-- ==== Sys2Proof/Machine/V4Pipeline.lean ====
section
/-! DEFINITION. The IPv4 AND/OR pipeline and usable range, the population count and the CIDR encoder: V4.AND, V4.INV,
V4.BCAST, V4.FIRST, V4.LAST, V4.SUBNET, V4.HOSTS, V4.CIDR (spec/42_ipv4_pipeline.md, spec/43_popcount_cidr.md). No
operation here raises an error after decode. -/

namespace Sys2Proof.Machine

/-- `net(a, m)` (R131). -/
def net4 (a m : Addr4) : Addr4 := a &&& m

/-- `inv(m)` (R132). -/
def inv4 (m : Addr4) : Addr4 := ~~~m

/-- `bcast(a, m)` (R133). -/
def bcast4 (a m : Addr4) : Addr4 := net4 a m ||| inv4 m

/-- `first(n, W)`: first usable address and its overflow bit (R135). -/
def firstUsable (n : Addr4) (wide : Bool) : Addr4 × Bool :=
  if wide then (BitVec.ofNat 32 (n.toNat + 1), n.toNat == 2 ^ 32 - 1)
  else
    let o := (n.extractLsb' 0 8).toNat
    (n.extractLsb' 8 24 ++ BitVec.ofNat 8 (o + 1), o == 255)

/-- `last(b, W)`: last usable address and its underflow bit (R137). -/
def lastUsable (b : Addr4) (wide : Bool) : Addr4 × Bool :=
  if wide then (BitVec.ofInt 32 ((b.toNat : Int) - 1), b.toNat == 0)
  else
    let o := (b.extractLsb' 0 8).toNat
    (b.extractLsb' 8 24 ++ BitVec.ofInt 8 ((o : Int) - 1), o == 0)

/-- Did the last octet of a usable-range address leave 0..255 (R130's e)? -/
inductive Edge where
  | none
  | over
  | under
deriving DecidableEq, Repr

/-- `usable_text(x, e)` under a value of `V4_EDGE_TEXT` (R130). -/
def usableText (edgeText : EdgeText) (x : Addr4) (e : Edge) : Text :=
  let head := dec (octet x 0).toNat ++ [chDot] ++ dec (octet x 1).toNat ++ [chDot] ++ dec (octet x 2).toNat ++ [chDot]
  match e with
  | .none => dotted x
  | .over =>
    match edgeText with
    | .wrapped => dotted x
    | .unwrapped => head ++ decInt (((octet x 3).toNat : Int) + 256)
  | .under =>
    match edgeText with
    | .wrapped => dotted x
    | .unwrapped => head ++ decInt (((octet x 3).toNat : Int) - 256)

/-- `hosts(k)`, an exact integer (R160, R166). -/
def hosts (k : Nat) : Int := 2 ^ (32 - k) - 2

/-- V4.AND (R134). -/
def opV4And (q : Request) : Except Raise Response :=
  let n := net4 (addrA q) (maskB q)
  .ok (withText { Response.zero with r0 := result4 n, flags := packFlags (noncontig := noncontigFlag (maskB q)) }
    (dotted n))

/-- V4.INV (R136). -/
def opV4Inv (q : Request) : Except Raise Response :=
  let v := inv4 (maskB q)
  .ok (withText { Response.zero with r0 := result4 v, flags := packFlags (noncontig := noncontigFlag (maskB q)) }
    (dotted v))

/-- V4.BCAST (R138). -/
def opV4Bcast (q : Request) : Except Raise Response :=
  let b := bcast4 (addrA q) (maskB q)
  .ok (withText { Response.zero with r0 := result4 b, flags := packFlags (noncontig := noncontigFlag (maskB q)) }
    (dotted b))

/-- V4.FIRST (R140). -/
def opV4First (wide : Bool) (q : Request) : Except Raise Response :=
  let (f, ovf) := firstUsable (net4 (addrA q) (maskB q)) wide
  .ok (withText
    { Response.zero with
      r0 := result4 f, flags := packFlags (noncontig := noncontigFlag (maskB q)) (fovf := ovf) }
    (usableText Config.v4EdgeText f (if ovf && !wide then .over else .none)))

/-- V4.LAST (R143). -/
def opV4Last (wide : Bool) (q : Request) : Except Raise Response :=
  let (l, unf) := lastUsable (bcast4 (addrA q) (maskB q)) wide
  .ok (withText
    { Response.zero with
      r0 := result4 l, flags := packFlags (noncontig := noncontigFlag (maskB q)) (lunf := unf) }
    (usableText Config.v4EdgeText l (if unf && !wide then .under else .none)))

/-- V4.SUBNET: the whole pipeline, no text result (R146). -/
def opV4Subnet (wide : Bool) (q : Request) : Except Raise Response :=
  let m := maskB q
  let n := net4 (addrA q) m
  let b := n ||| inv4 m
  let (f, ovf) := firstUsable n wide
  let (l, unf) := lastUsable b wide
  let k := popcount m
  .ok { Response.zero with
    r0 := result4 n, r1 := result4 b, r2 := result4 f, r3 := result4 l, rcount := BitVec.ofInt 130 (hosts k),
    rpfx := BitVec.ofNat 8 k,
    flags := packFlags (noncontig := noncontigFlag m) (fovf := ovf) (lunf := unf) (hlim := hlimFlag m) }

/-- V4.HOSTS (R161). -/
def opV4Hosts (q : Request) : Except Raise Response :=
  let m := maskB q
  let k := popcount m
  .ok (withText
    { Response.zero with
      rcount := BitVec.ofInt 130 (hosts k), rpfx := BitVec.ofNat 8 k,
      flags := packFlags (noncontig := noncontigFlag m) (hlim := hlimFlag m) }
    (decInt (hosts k)))

/-- V4.CIDR (R163). -/
def opV4Cidr (q : Request) : Except Raise Response :=
  let m := maskB q
  let k := popcount m
  .ok (withText
    { Response.zero with rpfx := BitVec.ofNat 8 k, flags := packFlags (noncontig := noncontigFlag m) }
    (chSlash :: dec k))

/-- V4.AND (R134). -/
def execV4And (s : State) : Host.Outcome State Fault Refusal := complete s (opV4And s.req)

/-- V4.INV (R136). -/
def execV4Inv (s : State) : Host.Outcome State Fault Refusal := complete s (opV4Inv s.req)

/-- V4.BCAST (R138). -/
def execV4Bcast (s : State) : Host.Outcome State Fault Refusal := complete s (opV4Bcast s.req)

/-- V4.FIRST (R140). -/
def execV4First (wide : Bool) (s : State) : Host.Outcome State Fault Refusal := complete s (opV4First wide s.req)

/-- V4.LAST (R143). -/
def execV4Last (wide : Bool) (s : State) : Host.Outcome State Fault Refusal := complete s (opV4Last wide s.req)

/-- V4.SUBNET (R146). -/
def execV4Subnet (wide : Bool) (s : State) : Host.Outcome State Fault Refusal := complete s (opV4Subnet wide s.req)

/-- V4.HOSTS (R161). -/
def execV4Hosts (s : State) : Host.Outcome State Fault Refusal := complete s (opV4Hosts s.req)

/-- V4.CIDR (R163). -/
def execV4Cidr (s : State) : Host.Outcome State Fault Refusal := complete s (opV4Cidr s.req)

end Sys2Proof.Machine
end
========================================================================
EXERCISE INSTRUCTIONS >> Produce a word-for-word copy of everything above from the line holding "def opV4Subnet (wide" down to the line holding "flags := packFlags (noncontig := noncontigFlag m) (hlim", with both of those lines kept.

ANSWER BELOW >>
def opV4Subnet (wide : Bool) (q : Request) : Except Raise Response :=
  let m := maskB q
  let n := net4 (addrA q) m
  let b := n ||| inv4 m
  let (f, ovf) := firstUsable n wide
  let (l, unf) := lastUsable b wide
  let k := popcount m
  .ok { Response.zero with
    r0 := result4 n, r1 := result4 b, r2 := result4 f, r3 := result4 l, rcount := BitVec.ofInt 130 (hosts k),
    rpfx := BitVec.ofNat 8 k,
    flags := packFlags (noncontig := noncontigFlag m) (fovf := ovf) (lunf := unf) (hlim := hlimFlag m) }

/-- V4.HOSTS (R161). -/
def opV4Hosts (q : Request) : Except Raise Response :=
  let m := maskB q
  let k := popcount m
  .ok (withText
    { Response.zero with
      rcount := BitVec.ofInt 130 (hosts k), rpfx := BitVec.ofNat 8 k,
      flags := packFlags (noncontig := noncontigFlag m) (hlim := hlimFlag m) }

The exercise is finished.